Victorian London was a world where long-standing traditions of class and gender were challenged by a range of public spectacles, mass media scandals, new commercial spaces, and a proliferation of new sexual categories and identities. In the midst of this changing culture, women of many classes challenged the traditional privileges of elite males and
asserted their presence in the public domain.

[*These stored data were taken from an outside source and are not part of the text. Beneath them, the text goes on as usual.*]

-- ==== Sys2Proof/Safety.lean ====
section
/-! DEFINITION. What counts as a safe run: memory and register storage keep their canonical form, and a machine that has not
lost its power or its firmware answers every step. -/

namespace Sys2Proof.Machine

/-- The machine can step: it is powered and its firmware booted (R392, R404). -/
def State.alive (s : State) : Bool := !s.off && s.fw.state != .bootRefused

/-- A step that answers a state. -/
def Answers (s : State) : Prop := ∃ t, step s = .next t

end Sys2Proof.Machine
end

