-- ==== Sys2Proof/Certificates/Slice0/Obligations.lean ====
section
/-! DEFINITION. Statements for the provers: what the machine does, rule by rule. -/

open Sys2Proof Sys2Proof.Machine

/-- R88 to R108: the encoder and the decoder agree on every well-formed instruction with every operand it admits. -/
def Obligations.EveryWordRoundTrips : Prop :=
  ∀ i : Instr, i.hasWord = true → i.wf = true → ∃ x, encode i = some x ∧ decode x = .ok i

/-- R88, R107, R108: no bit of an accepted word is dropped. -/
def Obligations.DecodedWordsEncodeBack : Prop :=
  ∀ (x : W96) (i : Instr), decode x = .ok i → i.hasWord = true ∧ i.wf = true ∧ encode i = some x

/-- R333, R392, R404: traps are next states, so a machine with power and firmware always steps on. -/
def Obligations.EveryInstructionAnswers : Prop :=
  (∀ (i : Instr) (s : State), ∃ t, exec i s = .next t) ∧ ∀ s : State, Answers s ↔ s.alive = true

/-- R89, R108, R110 (the latched bundle is the model's own, log entry 3). -/
def Obligations.StepRunsTheFetchedWord : Prop :=
  ∀ (s s' : State) (u : Bundle) (b : Block) (sup : Bool) (bs : List Byte),
    s.alive = true → s.latch = some u → s.block? u.blk = some b → u.lanes ≠ [] →
    (∀ k ∈ u.lanes, ((b.thread? k).map Thread.sup).getD false = sup) →
    s.fetchBytes b.coreId b.decl.ctx (b.fetchVa u.pc) sup = .ok (bs, s') →
    { s' with icache := s.icache, tlb := s.tlb } = s ∧
    (∀ i, decodeAt b.mode (wordOfBytes bs) = .ok i → step s = exec i s') ∧
    (∀ d, decodeAt b.mode (wordOfBytes bs) = .error d →
      step s = .next (s'.takeTraps u.blk (u.lanes.map (fun k => (k, mkTrap 1 d u.pc, 0)))).endWord)

/-- R89, R343, R345: where the bytes of a word come from. The Massif's own thread and its memory are the model's choice (log entry 127,
DESIGN CHOICE). -/
def Obligations.FetchTakesTheBytesAtThePc : Prop :=
  (∀ (s : State) (b : Block) (pc : W32) (sup : Bool) (leaf : W64) (lo : Nat),
    let va := (b.decl.codebase + BitVec.ofNat 64 (12 * pc.toNat)).toNat % 2 ^ 57
    let ctx := b.decl.ctx
    s.tlb = [] → s.ilines b.coreId = [] → ctx < 16 → (∀ k < 3, s.walk ctx (va + 4 * k) = .ok (leaf, lo)) →
    leafAllows leaf Need.fetch sup = true → va % 2 ^ lo + 12 ≤ 2 ^ lo → va % 4 = 0 →
    ∃ s', s.fetchBytes b.coreId ctx (b.fetchVa pc) sup = .ok (s.bytes (leafKey leaf lo va) 12, s')) ∧
  ∀ (s : State) (id core : Nat) (pc : W32) (sup : Bool), let b := massifThread id core
    s.fetchBytes b.coreId b.decl.ctx (b.fetchVa pc) sup =
      .ok ((List.range 12).map (fun i => Config.massifImage.getD (12 * pc.toNat + i) 0), s)

/-- The model's scheduler (log entry 3), and the two ends of the machine (R392, R404). -/
def Obligations.StepsWithoutABundle : Prop :=
  (∀ (s : State) (i : Instr) (rest : List Instr), s.alive = true → s.latch = none → s.agenda = i :: rest →
    step s = exec i { s with agenda := rest }) ∧
  (∀ s : State, s.alive = true → s.latch = none → s.agenda = [] → step s = exec s.ownEvent s) ∧
  (step State.reset = exec .resetEvent State.reset) ∧
  (∀ s : State, s.off = true → step s = .fault .poweredOff) ∧
  ∀ s : State, s.off = false → s.fw.state = .bootRefused → step s = .fault .bootRefused
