-- ==== Sys2Proof/Laws/Exec.lean ====
section
/-! SUPPORT. The driver of a word, seen from one lane and from a bundle (R109, R110). -/

namespace Sys2Proof.Laws

open Sys2Proof.Machine

theorem lookup_adjust {α : Type} (m : NMap α) (i : Nat) (f : α → α) (j : Nat) :
    NMap.lookup (NMap.adjust m i f) j = if j = i then (NMap.lookup m j).map f else NMap.lookup m j := by
  induction m with
  | nil => simp [NMap.adjust, NMap.lookup]
  | cons e m ih =>
    obtain ⟨k, v⟩ := e
    simp only [NMap.adjust]
    by_cases hk : k = i
    · subst hk
      by_cases hj : k = j
      · subst hj; simp [NMap.lookup]
      · simp [NMap.lookup, hj, Ne.symm hj]
    · simp only [if_neg hk, NMap.lookup, ih]
      by_cases hj : k = j
      · subst hj; simp [hk]
      · simp [hj]

theorem adjust_adjust {α : Type} (m : NMap α) (i : Nat) (f g : α → α) :
    NMap.adjust (NMap.adjust m i f) i g = NMap.adjust m i (fun x => g (f x)) := by
  induction m with
  | nil => rfl
  | cons e m ih =>
    obtain ⟨k, v⟩ := e
    by_cases hk : k = i <;> simp [NMap.adjust, hk, ih]

@[simp] theorem block_mapBlock (s : State) (b : Nat) (f : Block → Block) (c : Nat) :
    (s.mapBlock b f).block? c = if c = b then (s.block? c).map f else s.block? c := by
  simp [State.block?, State.mapBlock, lookup_adjust]

theorem mapBlock_mapBlock (s : State) (b : Nat) (f g : Block → Block) :
    (s.mapBlock b f).mapBlock b g = s.mapBlock b (fun x => g (f x)) := by
  simp [State.mapBlock, adjust_adjust]

/-- Threads keep their index. -/
def KeepsIndex (f : Thread → Thread) : Prop := ∀ t, (f t).tidx = t.tidx

theorem mapThread_mapThread (b : Block) (k : Nat) (f g : Thread → Thread) (hf : KeepsIndex f) :
    (b.mapThread k f).mapThread k g = b.mapThread k (fun t => g (f t)) := by
  simp only [Block.mapThread, List.map_map]
  congr 1
  apply List.map_congr_left
  intro t _
  by_cases h : t.tidx = k <;> simp [h, hf t]

theorem state_mapThread_mapThread (s : State) (b k : Nat) (f g : Thread → Thread) (hf : KeepsIndex f) :
    (s.mapThread b k f).mapThread b k g = s.mapThread b k (fun t => g (f t)) := by
  simp only [State.mapThread, mapBlock_mapBlock, mapThread_mapThread _ _ _ _ hf]

theorem find_map_thread (ts : List Thread) (k j : Nat) (f : Thread → Thread) (hf : KeepsIndex f) :
    (ts.map (fun t => if t.tidx = k then f t else t)).find? (fun x => x.tidx == j) =
      (ts.find? (fun x => x.tidx == j)).map (fun t => if t.tidx = k then f t else t) := by
  induction ts with
  | nil => rfl
  | cons t ts ih =>
    have : (if t.tidx = k then f t else t).tidx = t.tidx := by split <;> simp [hf t]
    by_cases h : t.tidx = j
    · rw [List.map_cons, List.find?_cons_of_pos (by rw [this]; simp [h]), List.find?_cons_of_pos (by simp [h])]; rfl
    · rw [List.map_cons, List.find?_cons_of_neg (by rw [this]; simp [h]), List.find?_cons_of_neg (by simp [h]), ih]

theorem thread_mapThread (b : Block) (k j : Nat) (f : Thread → Thread) (hf : KeepsIndex f) :
    (b.mapThread k f).thread? j = if j = k then (b.thread? j).map f else b.thread? j := by
  simp only [Block.thread?, Block.mapThread, find_map_thread _ _ _ _ hf]
  cases h : b.threads.find? (fun x => x.tidx == j) with
  | none => simp
  | some t =>
    have : t.tidx = j := by simpa using List.find?_some h
    by_cases hj : j = k <;> simp [this, hj]

theorem state_thread_mapThread (s : State) (b k c j : Nat) (f : Thread → Thread) (hf : KeepsIndex f) :
    (s.mapThread b k f).thread? c j = if c = b ∧ j = k then (s.thread? c j).map f else s.thread? c j := by
  simp only [State.thread?, State.mapThread, block_mapBlock]
  by_cases hc : c = b
  · subst hc
    cases s.block? c with
    | none => simp
    | some x => simp [thread_mapThread _ _ _ _ hf]
  · simp [hc]

theorem passed_keeps (pc : W32) (y : Bool) : KeepsIndex (fun t => t.passed pc y) := fun _ => rfl

/-- A lane that no STEP follows passes without a trap. -/
theorem passLane_quiet (s : State) (b k : Nat) (pc : W32) (y : Bool) (h : ∀ t, s.thread? b k = some t → t.stepDue = false) :
    s.passLane b k pc y false = (s.mapThread b k (fun t => t.passed pc y), none) := by
  simp only [State.passLane]
  split
  · rename_i t ht
    rw [state_thread_mapThread _ _ _ _ _ _ (passed_keeps pc y)] at ht
    simp only [and_self, if_true, Option.map_eq_some_iff] at ht
    obtain ⟨x, hx, rfl⟩ := ht
    simp [Thread.passed, h x hx]
  · rfl

/-- A lane that no STEP follows completes by moving on. -/
theorem completeLane_quiet (s : State) (b k : Nat) (pc : W32) (y : Bool) (h : ∀ t, s.thread? b k = some t → t.stepDue = false) :
    s.completeLane b k pc y false = s.mapThread b k (fun t => t.passed pc y) := by
  rw [State.completeLane, passLane_quiet s b k pc y h]

/-- A lane that moves on takes its trap, if it has one. -/
theorem passLane_completeLane (s : State) (b k : Nat) (pc : W32) (y st : Bool) :
    (match ((s.passLane b k pc y st).1, (s.passLane b k pc y st).2.map (fun tr => (tr, 0))) with
      | (s', none) => s'
      | (s', some (tr, acc)) => s'.takeTrap b k tr acc) = s.completeLane b k pc y st := by
  simp only [State.completeLane]
  rcases s.passLane b k pc y st with ⟨s', _ | tr⟩ <;> rfl

/-- A lane that raises no trap is followed by the other lanes. -/
theorem runLanes_cons {p : Plan} {body : Bool → Env → State → LaneEnd} {steps : List Nat} {blk k : Nat} {ks : List Nat}
    {ds : List (Nat × Trap × Nat)} {s s' : State} (h : laneOut p body steps blk s k = (s', none)) :
    runLanes p body steps blk (k :: ks) ds s = runLanes p body steps blk ks ds s' := by
  simp only [runLanes, h]

/-- Traps of no lane. -/
@[simp] theorem takeTraps_nil (s : State) (blk : Nat) : s.takeTraps blk [] = s := rfl

/-- A thread's own group is no other one that waits for its page. -/
theorem takeTrap_own (s : State) (blk k : Nat) (tr : Trap) (acc : Nat) (b : Block) (h : s.block? blk = some b) :
    s.takeTrap blk k tr acc [b.gidOf k] = s.takeTrap blk k tr acc := by
  simp only [State.takeTrap, h]
  cases ht : b.thread? k with
  | none => rfl
  | some t =>
    have hk : t.tidx = k := by simpa using List.find?_some ht
    simp [State.xlateFault, hk]

/-- The trap of one lane. -/
theorem takeTraps_one (s : State) (blk k : Nat) (tr : Trap) (acc : Nat) :
    s.takeTraps blk [(k, tr, acc)] = s.takeTrap blk k tr acc := by
  simp only [State.takeTraps, List.filter_cons, List.filter_nil]
  cases hm : s.mayServe blk tr
  · simp only [Bool.false_eq_true, if_false, Bool.not_false, if_true, State.serveTraps, List.foldl_nil, State.endTraps, countedTraps,
      List.filter_nil, List.map_nil]
    cases s.block? blk <;> simp
  · simp only [if_true, Bool.not_true, Bool.false_eq_true, if_false, State.serveTraps, List.foldl_cons, List.foldl_nil,
      State.endTraps, countedTraps, List.filter_cons, List.filter_nil]
    cases h : s.block? blk with
    | none => simp [State.takeTrap, h]
    | some b =>
      cases samePage tr tr
      · rfl
      · exact takeTrap_own s blk k tr acc b h

/-- A bundle of one lane. -/
theorem runLanes_one (p : Plan) (body : Bool → Env → State → LaneEnd) (steps : List Nat) (blk k : Nat) (s : State) :
    runLanes p body steps blk [k] [] s = lane p body steps blk s k := by
  simp only [runLanes, lane]
  rcases laneOut p body steps blk s k with ⟨s', _ | ⟨tr, acc⟩⟩
  · rfl
  · simp only [List.nil_append, takeTraps_one, takeTraps_nil, ite_self]

/-- The driver on a bundle of one lane whose word nothing keeps from its effect. -/
theorem runWord_one {s : State} {i : Instr} {w : Word} {b : Block} {t : Thread} {p : Plan}
    {body : Bool → Env → State → LaneEnd} {post : Bundle → State → State → State} (h : issues s i w b t)
    (hi : p.i = i) (hw : p.w = w) (hf : p.f = formIn i) (hs : p.skip ⟨b, t⟩ = false)
    (hc : (p.ctr.map (fun c => decide (63 ≤ t.cnt.get c))).getD false = false) :
    runWord p body post s = .next (post ⟨b.id, [t.tidx], t.pc⟩ s (match body true ⟨b, t⟩ s with
      | .done s' pc => s'.completeLane b.id t.tidx pc w.hnt.yld false
      | .stay s' => s'
      | .trap s' tr acc => (s'.yieldAt b.id t.tidx w tr).takeTrap b.id t.tidx tr acc)).endWord := by
  obtain ⟨hl, hb, hd, hg, ⟨ht, hm, hp, hsec, ha, hr⟩, hst, -⟩ := h
  subst hi hw
  simp only [runWord, hl, hb, hf, hd, ne_eq, not_true_eq_false, if_false, runLanes_one]
  have hl1 : lane p body b.stepping b.id s t.tidx = (match body true ⟨b, t⟩ s with
      | .done s' pc => s'.completeLane b.id t.tidx pc p.w.hnt.yld false
      | .stay s' => s'
      | .trap s' tr acc => (s'.yieldAt b.id t.tidx p.w tr).takeTrap b.id t.tidx tr acc) := by
    simp only [lane, laneOut, hb, ht, hf, hg, hs, hst, Bool.false_and, Bool.not_true, Bool.or_false, Bool.true_and, hc]
    rw [if_neg (by revert hm; cases (formIn p.i).sup <;> cases t.sup <;> simp), if_neg (by omega)]
    rw [if_neg (by simpa using hsec)]
    simp only [ha, hr, Bool.and_false, Bool.not_true, Bool.false_eq_true, if_false]
    cases body true ⟨b, t⟩ s with
    | done s' pc => exact passLane_completeLane s' b.id t.tidx pc p.w.hnt.yld false
    | stay s' => rfl
    | trap s' tr acc => rfl
  rw [hl1]

/-! ### Words of one lane -/

/-- A lane whose word completes it goes on. -/
theorem runWord_done {s : State} {i : Instr} {w : Word} {b : Block} {t : Thread} {p : Plan}
    {body : Bool → Env → State → LaneEnd} {post : Bundle → State → State → State} (s' : State) (f : Thread → Thread) (pc : W32)
    (h : issues s i w b t)
    (hb : body true ⟨b, t⟩ s = .done (s'.mapThread b.id t.tidx f) pc) (hk : KeepsIndex f)
    (hq : ∀ x, s'.thread? b.id t.tidx = some x → (f x).stepDue = false)
    (hi : p.i = i := by rfl) (hw : p.w = w := by rfl) (hf : p.f = formIn i := by rfl)
    (hs : p.skip ⟨b, t⟩ = false := by rfl)
    (hc : (p.ctr.map (fun c => decide (63 ≤ t.cnt.get c))).getD false = false := by rfl) :
    runWord p body post s = .next (post ⟨b.id, [t.tidx], t.pc⟩ s
      (s'.mapThread b.id t.tidx (fun x => (f x).passed pc w.hnt.yld))).endWord := by
  rw [runWord_one h hi hw hf hs hc, hb]
  simp only
  rw [completeLane_quiet, state_mapThread_mapThread _ _ _ _ _ hk]
  intro x hx
  rw [state_thread_mapThread _ _ _ _ _ _ hk] at hx
  simp only [and_self, if_true, Option.map_eq_some_iff] at hx
  obtain ⟨y, hy, rfl⟩ := hx
  exact hq y hy

theorem mapThread_id (s : State) (b k : Nat) : s.mapThread b k id = s := by
  have h1 : ∀ x : Block, x.mapThread k id = x := fun x => by simp [Block.mapThread]
  have h2 : ∀ m : NMap Block, NMap.adjust m b id = m := by
    intro m
    induction m with
    | nil => rfl
    | cons e m ih => simp [NMap.adjust, ih]
  have h3 : (fun x : Block => x.mapThread k id) = id := funext h1
  simp only [State.mapThread, State.mapBlock, h3, h2]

An important catalyst in this conflict, argues Walkowitz, was W. T. Stead’s widely read 1885 article about child prostitution. Capitalizing on the uproar caused by the piece and the volatile political climate of the time, women spoke of sexual danger, articulating their own grievances against men, inserting themselves into the public discussion of sex to an unprecedented extent, and gaining new entree to public spaces and journalistic practices. The ultimate manifestation of class anxiety and gender antagonism came in 1888 with the tabloid tales of Jack the Ripper. In between, there were quotidien stories of sexual possibility and urban adventure, and Walkowitz examines them all, showing how women were not simply figures in the imaginary landscape of male spectators, but also central actors in the stories of metropolotin life that reverberated in courtrooms, learned journals, drawing rooms, street corners, and in the letters columns of the daily press.
A model of cultural history, this ambitious book will stimulate and enlighten readers across a broad range of interests.
PUBLISHERS WEEKLY
This treatise on fluctuations with regard to class and gender in late 1800s London both informs about the past and reverberates today. Walkowitz's style is sometimes thick but never impenetrable. She does however have a habit of needlessly ending each chapter by stating what will follow in the next. The author (a historian and director of women's studies at Johns Hopkins) analyzes such social phenomena as The Maiden Tribute of Modern Babylon, a notorious four-part newspaper series published in 1885 that chronicled the lives of prostitutes, and the Men and Women's Club, a middleclass group organized that same year to discuss, among other topics, prostitution, the Darwinian evolution of women and what their proper roles might be. The most widely known sexual narrative of the time is the story of Jack the Ripper, and Walkowitz convincingly asserts that its circulation did not increase sexual violence but established a common vocabulary and iconography for the forms of male violence that permeated the whole society. The final chapter on the Yorkshire Ripper murders, committed between 1975 and 1981, ties Walkowitz's theories about backlash against women's freedom to the present day.